A study found that part-time PCPs spend more time on the EHR per eight hours of scheduled work time than full-time physicians.

Part-time primary care physicians (PCPs) spent more time in the EHR per clinic hour than their full-time peers, including more time outside scheduled appointments, according to a cross-sectional study published in JAMA Network Open.

Researchers collected demographic, message, and EHR usage data for University of Wisconsin–Madison (UW) Health PCPs with consistent ambulatory full-time equivalencies (aFTEs) across 11 months (May 2021-March 2022). Each EHR measure was normalized per week and per eight hours of time scheduled with patients.

The study found that panel size, visit volume, or message volume differences did not explain part-time physicians’ additional time spent in the EHR per eight hours of scheduled work time.

However, studies have suggested physicians with lower aFTE may have lower rates of burnout, so more EHR time per eight scheduled hours among lower aFTE physicians may not translate into higher rates of clinician burnout, the authors said. 

While EHR order time was proportional to scheduled clinic hours, inbox time was not.

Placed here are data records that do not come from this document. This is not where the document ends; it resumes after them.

-- ==== Sys2Proof/Machine/Converter.lean ====
section
/-! DEFINITION. The Unit Converter (43_unit_converter.md): the floating-point operations CVT.TC, CVT.TF, CVT.RH in the format
FPFMT, operation by operation in the written order (R117), and the fixed-point operations CVTX.TC, CVTX.TF, CVTX.RH. -/

namespace Sys2Proof.Machine

/-- `fdiv(fcvt(CODE), 65535.0)`, the `q` of R119 and R121. -/
def codeFraction (f : FpFormat) (code : Code) : Fp := fdiv f (fcvt f code.toNat) (fcvt f 65535)

/-- The `tc` of R119: `fadd(-45.0, fmul(175.0, q))`. -/
def celsius (f : FpFormat) (code : Code) : Fp :=
  fadd f (fcvt f (-45)) (fmul f (fcvt f 175) (codeFraction f code))

/-- The `tf` of R120: `fadd(fdiv(fmul(tc, 9.0), 5.0), 32.0)`, left to right (D15; log 12). -/
def fahrenheit (f : FpFormat) (code : Code) : Fp :=
  fadd f (fdiv f (fmul f (celsius f code) (fcvt f 9)) (fcvt f 5)) (fcvt f 32)

/-- The `rh` of R121: `fmul(100.0, q)`. -/
def humidity (f : FpFormat) (code : Code) : Fp := fmul f (fcvt f 100) (codeFraction f code)

/-- CVT.TC (R119). -/
def execCvtTc (code : Code) (s : State) : Result :=
  .next (s.respond statusOk (fbits s.params.fpfmt (celsius s.params.fpfmt code)))

/-- CVT.TF (R120). -/
def execCvtTf (code : Code) (s : State) : Result :=
  .next (s.respond statusOk (fbits s.params.fpfmt (fahrenheit s.params.fpfmt code)))

/-- CVT.RH (R121). -/
def execCvtRh (code : Code) (s : State) : Result :=
  .next (s.respond statusOk (fbits s.params.fpfmt (humidity s.params.fpfmt code)))

/-- `floor((k * CODE * 65536) / 65535)` (R125 to R128): all integers unbounded, the dividend not negative. -/
def scaleCode (k : Nat) (code : Code) : Int := ((k * code.toNat * 65536 / 65535 : Nat) : Int)

/-- The `n` of R125; 2949120 = 45 * 65536. -/
def celsiusFixed (code : Code) : Int := scaleCode 175 code - 2949120

/-- The `n` of R126; 3211264 = 49 * 65536. -/
def fahrenheitFixed (code : Code) : Int := scaleCode 315 code - 3211264

/-- The `n` of R127. -/
def humidityFixed (code : Code) : Int := scaleCode 100 code

/-- `zext_64(tc32(n))` (R51, R124). -/
def fixedData (n : Int) : Data := (BitVec.ofInt 32 n).setWidth 64

/-- CVTX.TC (R125). -/
def execCvtxTc (code : Code) (s : State) : Result := .next (s.respond statusOk (fixedData (celsiusFixed code)))

/-- CVTX.TF (R126). -/
def execCvtxTf (code : Code) (s : State) : Result := .next (s.respond statusOk (fixedData (fahrenheitFixed code)))

/-- CVTX.RH (R127). -/
def execCvtxRh (code : Code) (s : State) : Result := .next (s.respond statusOk (fixedData (humidityFixed code)))

end Sys2Proof.Machine
end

The study authors suggested that since physicians with lower aFTE have more time outside the clinic, they may disproportionately fill it with inbox work.

“Although it sacrifices nonclinical time, more EHR work outside scheduled hours for lower aFTE physicians may allow them to feel caught up or allocate more time for panel management work not afforded to physicians with higher aFTE,” the researchers wrote.

The authors pointed out that their study has limitations, as it was a single-center study with a small sample size (118 physicians). Additionally, the research included administrative EHR use unrelated to patient care that lower aFTE physicians may preferentially do.

“Given the increasing EHR workload and shortage of PCPs in the US, future efforts should find ways to right-size workload for all aFTEs while allowing sufficient time for the inbox, proactive panel management, and quality improvement without affecting personal or nonclinical work time,” the study authors concluded.